Switching from musical numbers to drama, twentysomething Fin (Rory Gradon) and Fi (Elinor Peregrin), on guitar and bodhran, explain matter-of-factly that they are lovers in a band. The third band-member Sam (Elisabeth Flett) on violin and recorder provides mostly soundtrack.

Fin, we learn, has what might be described as an obsession with salmon, and is angry over what we have done to this essential species (warming and acidifying oceans are bad news for these cold-water fish). There is much railing against humanity of the “we’re shit” variety, with segues into the horrors of fish farms, over-fishing, and, more interestingly, how biologically similar we are to salmon. 

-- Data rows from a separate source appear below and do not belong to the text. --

/-! ### answer -/

@[simp] theorem answer_pending (i : Ini) (d : List Byte) (e : Bool) : (s.answer i d e).pending = s.pending := rfl
@[simp] theorem answer_ntc (i : Ini) (d : List Byte) (e : Bool) : (s.answer i d e).ntc = s.ntc := rfl
@[simp] theorem answer_tickMin (i : Ini) (d : List Byte) (e : Bool) : (s.answer i d e).tickMin = s.tickMin := rfl
@[simp] theorem answer_lastTick (i : Ini) (d : List Byte) (e : Bool) : (s.answer i d e).lastTick = s.lastTick := rfl
@[simp] theorem answer_stretch (i : Ini) (d : List Byte) (e : Bool) : (s.answer i d e).stretch = s.stretch := rfl
@[simp] theorem answer_freeSeq (i : Ini) (d : List Byte) (e : Bool) : (s.answer i d e).freeSeq = s.freeSeq := rfl
@[simp] theorem answer_regs (i : Ini) (d : List Byte) (e : Bool) : (s.answer i d e).regs = s.regs := rfl
@[simp] theorem answer_hwSet (i : Ini) (d : List Byte) (e : Bool) : (s.answer i d e).hwSet = s.hwSet := rfl
@[simp] theorem answer_deferred (i : Ini) (d : List Byte) (e : Bool) : (s.answer i d e).deferred = s.deferred := rfl
@[simp] theorem answer_mem (i : Ini) (d : List Byte) (e : Bool) : (s.answer i d e).mem = s.mem := rfl
@[simp] theorem answer_memErr (i : Ini) (d : List Byte) (e : Bool) : (s.answer i d e).memErr = s.memErr := rfl
@[simp] theorem answer_extOld (i : Ini) (d : List Byte) (e : Bool) : (s.answer i d e).extOld = s.extOld := rfl
@[simp] theorem answer_coreOld (i : Ini) (d : List Byte) (e : Bool) : (s.answer i d e).coreOld = s.coreOld := rfl
@[simp] theorem answer_shadowQ (i : Ini) (d : List Byte) (e : Bool) : (s.answer i d e).shadowQ = s.shadowQ := rfl
@[simp] theorem answer_cores (i : Ini) (d : List Byte) (e : Bool) : (s.answer i d e).cores = s.cores := rfl
@[simp] theorem answer_baristas (i : Ini) (d : List Byte) (e : Bool) : (s.answer i d e).baristas = s.baristas := rfl
@[simp] theorem answer_map (i : Ini) (d : List Byte) (e : Bool) : (s.answer i d e).map = s.map := rfl
@[simp] theorem answer_srcs (i : Ini) (d : List Byte) (e : Bool) : (s.answer i d e).srcs = s.srcs := rfl
@[simp] theorem answer_privSpan (i : Ini) (d : List Byte) (e : Bool) : (s.answer i d e).privSpan = s.privSpan := rfl
@[simp] theorem answer_carLast (i : Ini) (d : List Byte) (e : Bool) : (s.answer i d e).carLast = s.carLast := rfl
@[simp] theorem answer_chans (i : Ini) (d : List Byte) (e : Bool) : (s.answer i d e).chans = s.chans := rfl
@[simp] theorem answer_capts (i : Ini) (d : List Byte) (e : Bool) : (s.answer i d e).capts = s.capts := rfl
@[simp] theorem answer_tpExt (i : Ini) (d : List Byte) (e : Bool) : (s.answer i d e).tpExt = s.tpExt := rfl
@[simp] theorem answer_tpHist (i : Ini) (d : List Byte) (e : Bool) : (s.answer i d e).tpHist = s.tpHist := rfl
@[simp] theorem answer_pinActs (i : Ini) (d : List Byte) (e : Bool) : (s.answer i d e).pinActs = s.pinActs := rfl
@[simp] theorem answer_grpAt (i : Ini) (d : List Byte) (e : Bool) : (s.answer i d e).grpAt = s.grpAt := rfl
@[simp] theorem answer_queues (i : Ini) (d : List Byte) (e : Bool) : (s.answer i d e).queues = s.queues := rfl
@[simp] theorem answer_iops (i : Ini) (d : List Byte) (e : Bool) : (s.answer i d e).iops = s.iops := rfl
@[simp] theorem answer_takeover (i : Ini) (d : List Byte) (e : Bool) : (s.answer i d e).takeover = s.takeover := rfl
@[simp] theorem answer_msixEn (i : Ini) (d : List Byte) (e : Bool) : (s.answer i d e).msixEn = s.msixEn := rfl
@[simp] theorem answer_msixFm (i : Ini) (d : List Byte) (e : Bool) : (s.answer i d e).msixFm = s.msixFm := rfl
@[simp] theorem answer_msix (i : Ini) (d : List Byte) (e : Bool) : (s.answer i d e).msix = s.msix := rfl
@[simp] theorem answer_msixPend (i : Ini) (d : List Byte) (e : Bool) : (s.answer i d e).msixPend = s.msixPend := rfl
@[simp] theorem answer_msixOut (i : Ini) (d : List Byte) (e : Bool) : (s.answer i d e).msixOut = s.msixOut := rfl
@[simp] theorem answer_ring (i : Ini) (d : List Byte) (e : Bool) : (s.answer i d e).ring = s.ring := rfl
@[simp] theorem answer_stretchOff (i : Ini) (d : List Byte) (e : Bool) : (s.answer i d e).stretchOff = s.stretchOff := rfl
@[simp] theorem answer_crema (i : Ini) (d : List Byte) (e : Bool) : (s.answer i d e).crema = s.crema := rfl
@[simp] theorem answer_audio (i : Ini) (d : List Byte) (e : Bool) : (s.answer i d e).audio = s.audio := rfl
@[simp] theorem answer_keep (i : Ini) (d : List Byte) (e : Bool) : (s.answer i d e).keep = s.keep := rfl
@[simp] theorem answer_boot (i : Ini) (d : List Byte) (e : Bool) : (s.answer i d e).boot = s.boot := rfl
@[simp] theorem answer_pairs (i : Ini) (d : List Byte) (e : Bool) : (s.answer i d e).pairs = s.pairs := rfl
@[simp] theorem answer_pcie (i : Ini) (d : List Byte) (e : Bool) : (s.answer i d e).pcie = s.pcie := rfl
@[simp] theorem answer_power (i : Ini) (d : List Byte) (e : Bool) : (s.answer i d e).power = s.power := rfl
@[simp] theorem answer_service (i : Ini) (d : List Byte) (e : Bool) : (s.answer i d e).service = s.service := rfl
@[simp] theorem answer_regWas (i : Ini) (d : List Byte) (e : Bool) : (s.answer i d e).regWas = s.regWas := rfl
@[simp] theorem answer_tpForce (i : Ini) (d : List Byte) (e : Bool) : (s.answer i d e).tpForce = s.tpForce := rfl
@[simp] theorem answer_snaps (i : Ini) (d : List Byte) (e : Bool) : (s.answer i d e).snaps = s.snaps := rfl
@[simp] theorem answer_lossAt (i : Ini) (d : List Byte) (e : Bool) : (s.answer i d e).lossAt = s.lossAt := rfl
@[simp] theorem answer_site (i : Ini) (d : List Byte) (e : Bool) : (s.answer i d e).site = s.site := rfl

Things start going weird when Fin announces to his fellow band members that he’s a fish and that he’s going to travel back in time to prevent humankind evolving from fish. In one scene with his "mammy", he talks to a piece of fish in a styrofoam packet from Tesco.

Musically the trio are accomplished, particularly Flett’s effects box soundscapes and jaunty fiddle and recorder-playing and Peregrin’s husky vocals. James Ireland’s script manages to avoid talking too much from the ecological soapbox, even if the result is quite bizarre, but credit is due to any theatre company that manages to have its audience happily singing along “Anyone of us could have grown up to be a fish!”